**To do:** Below are records; copy every line among them that contains the word "number".

_ _ _ _ _

-- ==== Sys2Proof/Syntax.lean ====
section
/-! DEFINITION. The commands of the block as syntax: one constructor per row of the opcode table, with its operands. -/

namespace Sys2Proof

/-- What a command of the catalogue carries beside its arguments, as its journal entry records it (R388, R389, R414):
CMD ring 0 to 3, CSEQ, whether it is sealed and under which session number, the verdict of Ascor (0 authentic; 1 to 4
the reason of Table 16.4), whether a reserved field of the entry is non-zero (R8), and whether it runs as a replay, here
or for a failed partner whose own units it names (R371). -/
structure Cmd where
  ring : Nat
  cseq : Nat
  sealed : Bool
  session : Nat
  verdict : Nat
  reserved : Bool
  replayed : Bool
  partnerLocal : Bool
deriving DecidableEq, Repr

/-- A queued memory request as the choice of R327 sees it: its requester port, its arrival in TIME ticks, whether it hits an open row,
whether its bank timing allows issue now, its rank, bank and row, and whether it writes. -/
structure MemReq where
  port : Nat
  arrival : Nat
  hit : Bool
  ready : Bool
  rank : Nat
  bank : Nat
  row : Nat
  write : Bool
deriving DecidableEq, Repr

/-- The DIMMs that a channel's SPD hubs report (R321): their number, the capacity of one in GiB, its ranks, whether its devices are of
32 Gb, whether it supports DRFM, and whether it is a supported RDIMM of ×4 devices. -/
structure Dimms where
  count : Nat
  gib : Nat
  ranks : Nat
  dense : Bool
  drfm : Bool
  supported : Bool
deriving DecidableEq, Repr

/-- A command of the catalogue that resets the device, with its drain limit in ms (R31). -/
structure ResetCmd extends Cmd where
  limit : Nat
deriving DecidableEq, Repr

/-- What Ascor finds in a fetched entry: whether its GCM tag verifies, and where it opens a session whether the signature and the certificate
of R386 do. -/
structure EntryChecks where
  tagOk : Bool
  sigOk : Bool
  certOk : Bool
deriving DecidableEq, Repr

/-- A link fault as the receiver of a port sees it (R57): its causes (bit 0 PCS lock lost, 1 FEC alignment lost, 2 local fault, 3 remote
fault) and for how many µs it has lasted. -/
structure LinkFault where
  cause : Nat
  lasted : Nat
deriving DecidableEq, Repr

/-- A port whose receiver has lock, alignment and no fault, and for how many µs. -/
structure LinkGood where
  port : Nat
  lasted : Nat
deriving DecidableEq, Repr

/-- A row of a TCAM that the scrubber reaches (R106, R114): a quarter, or 5 for the express path and then one of its replicas, the group and
the row's index. -/
structure TcamRow where
  quarter : Nat
  replica : Nat
  group : Nat
  index : Nat
deriving DecidableEq, Repr

/-- Bytes that lane k of a Varing link has delivered. -/
structure LaneBytes where
  lane : Nat
  bytes : List Byte
deriving DecidableEq, Repr

/-- A lane of a Varing link at the place of a container, and the 8-byte blocks of payload it has taken from its FIFO since the last. -/
structure LaneRun where
  lane : Nat
  blocks : Nat
deriving DecidableEq, Repr
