/-- TIM_CTRL [17:17] PPS_OUT_EN (SG). -/
def TIM_CTRL_PPS_OUT_EN : Fld := ⟨TIM_CTRL, 17, 17⟩

/-- TIM_CTRL [51:32] PPS_WIDTH_US (SG). -/
def TIM_CTRL_PPS_WIDTH_US : Fld := ⟨TIM_CTRL, 51, 32⟩

/-- TIM_STAT [1:0] STATE (RO). -/
def TIM_STAT_STATE : Fld := ⟨TIM_STAT, 1, 0⟩

/-- TIM_STAT [2:2] VALID (RO). -/
def TIM_STAT_VALID : Fld := ⟨TIM_STAT, 2, 2⟩

/-- TIM_STAT [3:3] REF_LOST (RO). -/
def TIM_STAT_REF_LOST : Fld := ⟨TIM_STAT, 3, 3⟩

/-- TIM_STAT [4:4] CLAMPED (RO). -/
def TIM_STAT_CLAMPED : Fld := ⟨TIM_STAT, 4, 4⟩

/-- TIM_STAT [5:5] TEMP_ACTIVE (RO). -/
def TIM_STAT_TEMP_ACTIVE : Fld := ⟨TIM_STAT, 5, 5⟩

/-- TIM_STAT [7:6] HOLD_REASON (RO). -/
def TIM_STAT_HOLD_REASON : Fld := ⟨TIM_STAT, 7, 6⟩

/-- TIM_STAT [63:32] SESSION (RO). -/
def TIM_STAT_SESSION : Fld := ⟨TIM_STAT, 63, 32⟩

/-- TIM_TEMP [31:0] TEMP_LEFT (RO). -/
def TIM_TEMP_TEMP_LEFT : Fld := ⟨TIM_TEMP, 31, 0⟩

/-- TIM_TEMP [63:32] TEMP_FRAC (RO). -/
def TIM_TEMP_TEMP_FRAC : Fld := ⟨TIM_TEMP, 63, 32⟩

/-- TIM_PAIR [31:0] OFS_NS (RO). -/
def TIM_PAIR_OFS_NS : Fld := ⟨TIM_PAIR, 31, 0⟩

/-- TIM_PAIR [63:32] OFS_MAX_NS (RW). -/
def TIM_PAIR_OFS_MAX_NS : Fld := ⟨TIM_PAIR, 63, 32⟩

/-- TIM_CTRL_PPS [15:0] PPS_ADJ_PS (SG). -/
def TIM_CTRL_PPS_PPS_ADJ_PS : Fld := ⟨TIM_CTRL_PPS, 15, 0⟩

/-- TIM_PIN_CFG [1:0] MODE (SG). -/
def TIM_PIN_CFG_MODE : Fld := ⟨TIM_PIN_CFG, 1, 0⟩

/-- TIM_PIN_CFG [2:2] EDGE (SG). -/
def TIM_PIN_CFG_EDGE : Fld := ⟨TIM_PIN_CFG, 2, 2⟩

/-- TIM_PIN_CFG [3:3] POLARITY (SG). -/
def TIM_PIN_CFG_POLARITY : Fld := ⟨TIM_PIN_CFG, 3, 3⟩

/-- TIM_PIN_CFG [4:4] EVT_EN (SG). -/
def TIM_PIN_CFG_EVT_EN : Fld := ⟨TIM_PIN_CFG, 4, 4⟩

/-- TIM_PIN_CFG [31:16] ADJ_PS (SG). -/
def TIM_PIN_CFG_ADJ_PS : Fld := ⟨TIM_PIN_CFG, 31, 16⟩

/-- TIM_PIN_CFG [63:32] WIDTH_NS (SG). -/
def TIM_PIN_CFG_WIDTH_NS : Fld := ⟨TIM_PIN_CFG, 63, 32⟩

/-- TIM_PIN_START_NS [31:0] START_NS (SG). -/
def TIM_PIN_START_NS_START_NS : Fld := ⟨TIM_PIN_START_NS, 31, 0⟩

/-- TIM_PIN_START_S [47:0] START_S (SG). -/
def TIM_PIN_START_S_START_S : Fld := ⟨TIM_PIN_START_S, 47, 0⟩

/-- TIM_PIN_PERIOD [29:0] PERIOD_NS (SG). -/
def TIM_PIN_PERIOD_PERIOD_NS : Fld := ⟨TIM_PIN_PERIOD, 29, 0⟩

/-- TIM_CAP_LO_k [29:0] NS (RO). -/
def TIM_CAP_LO_NS : Fld := ⟨TIM_CAP_LO, 29, 0⟩

/-- TIM_CAP_LO_k [63:32] SEC_LO (RO). -/
def TIM_CAP_LO_SEC_LO : Fld := ⟨TIM_CAP_LO, 63, 32⟩

/-- TIM_CAP_HI_k [15:0] SEC_HI (RO). -/
def TIM_CAP_HI_SEC_HI : Fld := ⟨TIM_CAP_HI, 15, 0⟩

/-- TIM_CAP_HI_k [16:16] STEP (RO). -/
def TIM_CAP_HI_STEP : Fld := ⟨TIM_CAP_HI, 16, 16⟩

/-- TIM_CAP_HI_k [63:32] CAP_SEQ (RO). -/
def TIM_CAP_HI_CAP_SEQ : Fld := ⟨TIM_CAP_HI, 63, 32⟩

/-- TIM_WAKE_LO [29:0] NS (RO). -/
def TIM_WAKE_LO_NS : Fld := ⟨TIM_WAKE_LO, 29, 0⟩

/-- TIM_WAKE_LO [30:30] PENDING (RO). -/
def TIM_WAKE_LO_PENDING : Fld := ⟨TIM_WAKE_LO, 30, 30⟩

/-- TIM_WAKE_LO [63:32] SEC_LO (RO). -/
def TIM_WAKE_LO_SEC_LO : Fld := ⟨TIM_WAKE_LO, 63, 32⟩

/-- TIM_WAKE_HI [15:0] SEC_HI (RO). -/
def TIM_WAKE_HI_SEC_HI : Fld := ⟨TIM_WAKE_HI, 15, 0⟩

/-- MEM_INIT_CFG [5:0] SPILL_GIB (SG). -/
def MEM_INIT_CFG_SPILL_GIB : Fld := ⟨MEM_INIT_CFG, 5, 0⟩

/-- MEM_INIT_CFG [8:6] PARK_GIB (SG). -/
def MEM_INIT_CFG_PARK_GIB : Fld := ⟨MEM_INIT_CFG, 8, 6⟩

/-- MEM_INIT_CFG [13:9] FIRKIN_GIB (SG). -/
def MEM_INIT_CFG_FIRKIN_GIB : Fld := ⟨MEM_INIT_CFG, 13, 9⟩

/-- MEM_INIT_CFG [18:14] TASK_LOG2 (SG). -/
def MEM_INIT_CFG_TASK_LOG2 : Fld := ⟨MEM_INIT_CFG, 18, 14⟩

/-- MEM_INIT_CFG [19:19] MIRROR (SG). -/
def MEM_INIT_CFG_MIRROR : Fld := ⟨MEM_INIT_CFG, 19, 19⟩

/-- MEM_INIT_CFG [31:31] DONE (RO). -/
def MEM_INIT_CFG_DONE : Fld := ⟨MEM_INIT_CFG, 31, 31⟩

/-- MEM_INIT_CFG [37:32] RESILVER_SHARE (RW). -/
def MEM_INIT_CFG_RESILVER_SHARE : Fld := ⟨MEM_INIT_CFG, 37, 32⟩

/-- MEM_HBM_STAT [31:0] PC_FAILED (RO). -/
def MEM_HBM_STAT_PC_FAILED : Fld := ⟨MEM_HBM_STAT, 31, 0⟩

/-- MEM_HBM_STAT [32:32] TRAINED (RO). -/
def MEM_HBM_STAT_TRAINED : Fld := ⟨MEM_HBM_STAT, 32, 32⟩

/-- MEM_HBM_STAT [33:33] REINT (RO). -/
def MEM_HBM_STAT_REINT : Fld := ⟨MEM_HBM_STAT, 33, 33⟩

/-- MEM_HBM_STAT [47:40] TEMP_C (RO). -/
def MEM_HBM_STAT_TEMP_C : Fld := ⟨MEM_HBM_STAT, 47, 40⟩

/-- MEM_HBM_CFG [4:0] SCRUB_H (RW). -/
def MEM_HBM_CFG_SCRUB_H : Fld := ⟨MEM_HBM_CFG, 4, 0⟩

/-- MEM_HBM_CFG [15:8] FAIL_THRESH (RW). -/
def MEM_HBM_CFG_FAIL_THRESH : Fld := ⟨MEM_HBM_CFG, 15, 8⟩

/-- MEM_HBM_QOS_p [19:0] TARGET_NS (RW). -/
def MEM_HBM_QOS_TARGET_NS : Fld := ⟨MEM_HBM_QOS, 19, 0⟩

/-- MEM_DDR_CFG [1:0] MAP_ORDER (RW). -/
def MEM_DDR_CFG_MAP_ORDER : Fld := ⟨MEM_DDR_CFG, 1, 0⟩

/-- MEM_DDR_CFG [2:2] CFG_ERR (RO). -/
def MEM_DDR_CFG_CFG_ERR : Fld := ⟨MEM_DDR_CFG, 2, 2⟩

/-- MEM_DDR_CFG [7:4] NR_SHIFT (RW). -/
def MEM_DDR_CFG_NR_SHIFT : Fld := ⟨MEM_DDR_CFG, 7, 4⟩

/-- MEM_DDR_CFG [8:8] NR_RADIUS (RW). -/
def MEM_DDR_CFG_NR_RADIUS : Fld := ⟨MEM_DDR_CFG, 8, 8⟩

/-- MEM_DDR_CFG [23:16] SCRUB_H (RW). -/
def MEM_DDR_CFG_SCRUB_H : Fld := ⟨MEM_DDR_CFG, 23, 16⟩

/-- MEM_DDR_CFG [31:24] MARK_THRESH (RW). -/
def MEM_DDR_CFG_MARK_THRESH : Fld := ⟨MEM_DDR_CFG, 31, 24⟩

/-- MEM_DDR_CFG [47:32] ZQ_MS (RW). -/
def MEM_DDR_CFG_ZQ_MS : Fld := ⟨MEM_DDR_CFG, 47, 32⟩

/-- MEM_DDR_CFG [57:48] OSC_MS (RW). -/
def MEM_DDR_CFG_OSC_MS : Fld := ⟨MEM_DDR_CFG, 57, 48⟩

/-- MEM_DDR_STAT [1:0] DIMMS (RO). -/
def MEM_DDR_STAT_DIMMS : Fld := ⟨MEM_DDR_STAT, 1, 0⟩

/-- MEM_DDR_STAT [3:2] RANKS (RO). -/
def MEM_DDR_STAT_RANKS : Fld := ⟨MEM_DDR_STAT, 3, 2⟩

/-- MEM_DDR_STAT [4:4] DENSITY (RO). -/
def MEM_DDR_STAT_DENSITY : Fld := ⟨MEM_DDR_STAT, 4, 4⟩

/-- MEM_DDR_STAT [5:5] DRFM (RO). -/
def MEM_DDR_STAT_DRFM : Fld := ⟨MEM_DDR_STAT, 5, 5⟩

/-- MEM_DDR_STAT [7:6] BIN (RO). -/
def MEM_DDR_STAT_BIN : Fld := ⟨MEM_DDR_STAT, 7, 6⟩

/-- MEM_DDR_STAT [9:8] PEND_BIN (RO). -/
def MEM_DDR_STAT_PEND_BIN : Fld := ⟨MEM_DDR_STAT, 9, 8⟩

/-- MEM_DDR_STAT [10:10] FREQ_PENDING (RO). -/
def MEM_DDR_STAT_FREQ_PENDING : Fld := ⟨MEM_DDR_STAT, 10, 10⟩

/-- MEM_DDR_STAT [11:11] TRAINING (RO). -/
def MEM_DDR_STAT_TRAINING : Fld := ⟨MEM_DDR_STAT, 11, 11⟩

/-- MEM_DDR_STAT [12:12] FENCED (RO). -/
def MEM_DDR_STAT_FENCED : Fld := ⟨MEM_DDR_STAT, 12, 12⟩

/-- MEM_DDR_STAT [13:13] ALONE (RO). -/
def MEM_DDR_STAT_ALONE : Fld := ⟨MEM_DDR_STAT, 13, 13⟩

/-- MEM_DDR_STAT [14:14] RESILVER (RO). -/
def MEM_DDR_STAT_RESILVER : Fld := ⟨MEM_DDR_STAT, 14, 14⟩

/-- MEM_DDR_STAT [15:15] POP_ERR (RO). -/
def MEM_DDR_STAT_POP_ERR : Fld := ⟨MEM_DDR_STAT, 15, 15⟩

/-- MEM_DDR_STAT [16:16] MARKED (RO). -/
def MEM_DDR_STAT_MARKED : Fld := ⟨MEM_DDR_STAT, 16, 16⟩

/-- MEM_DDR_STAT [21:17] MARKED_DEV (RO). -/
def MEM_DDR_STAT_MARKED_DEV : Fld := ⟨MEM_DDR_STAT, 21, 17⟩

/-- MEM_DDR_STAT [39:32] DIMM_TEMP_C (RO). -/
def MEM_DDR_STAT_DIMM_TEMP_C : Fld := ⟨MEM_DDR_STAT, 39, 32⟩

/-- MEM_DDR_QOS_p [19:0] TARGET_NS (RW). -/
def MEM_DDR_QOS_TARGET_NS : Fld := ⟨MEM_DDR_QOS, 19, 0⟩

/-- MEM_DDR_ERR_LOG [0:0] VALID (RO). -/
def MEM_DDR_ERR_LOG_VALID : Fld := ⟨MEM_DDR_ERR_LOG, 0, 0⟩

_ _ _ _ _

**Response box:**
CMD ring 0 to 3, CSEQ, whether it is sealed and under which session number, the verdict of Ascor (0 authentic; 1 to 4
/-- The DIMMs that a channel's SPD hubs report (R321): their number, the capacity of one in GiB, its ranks, whether its devices are of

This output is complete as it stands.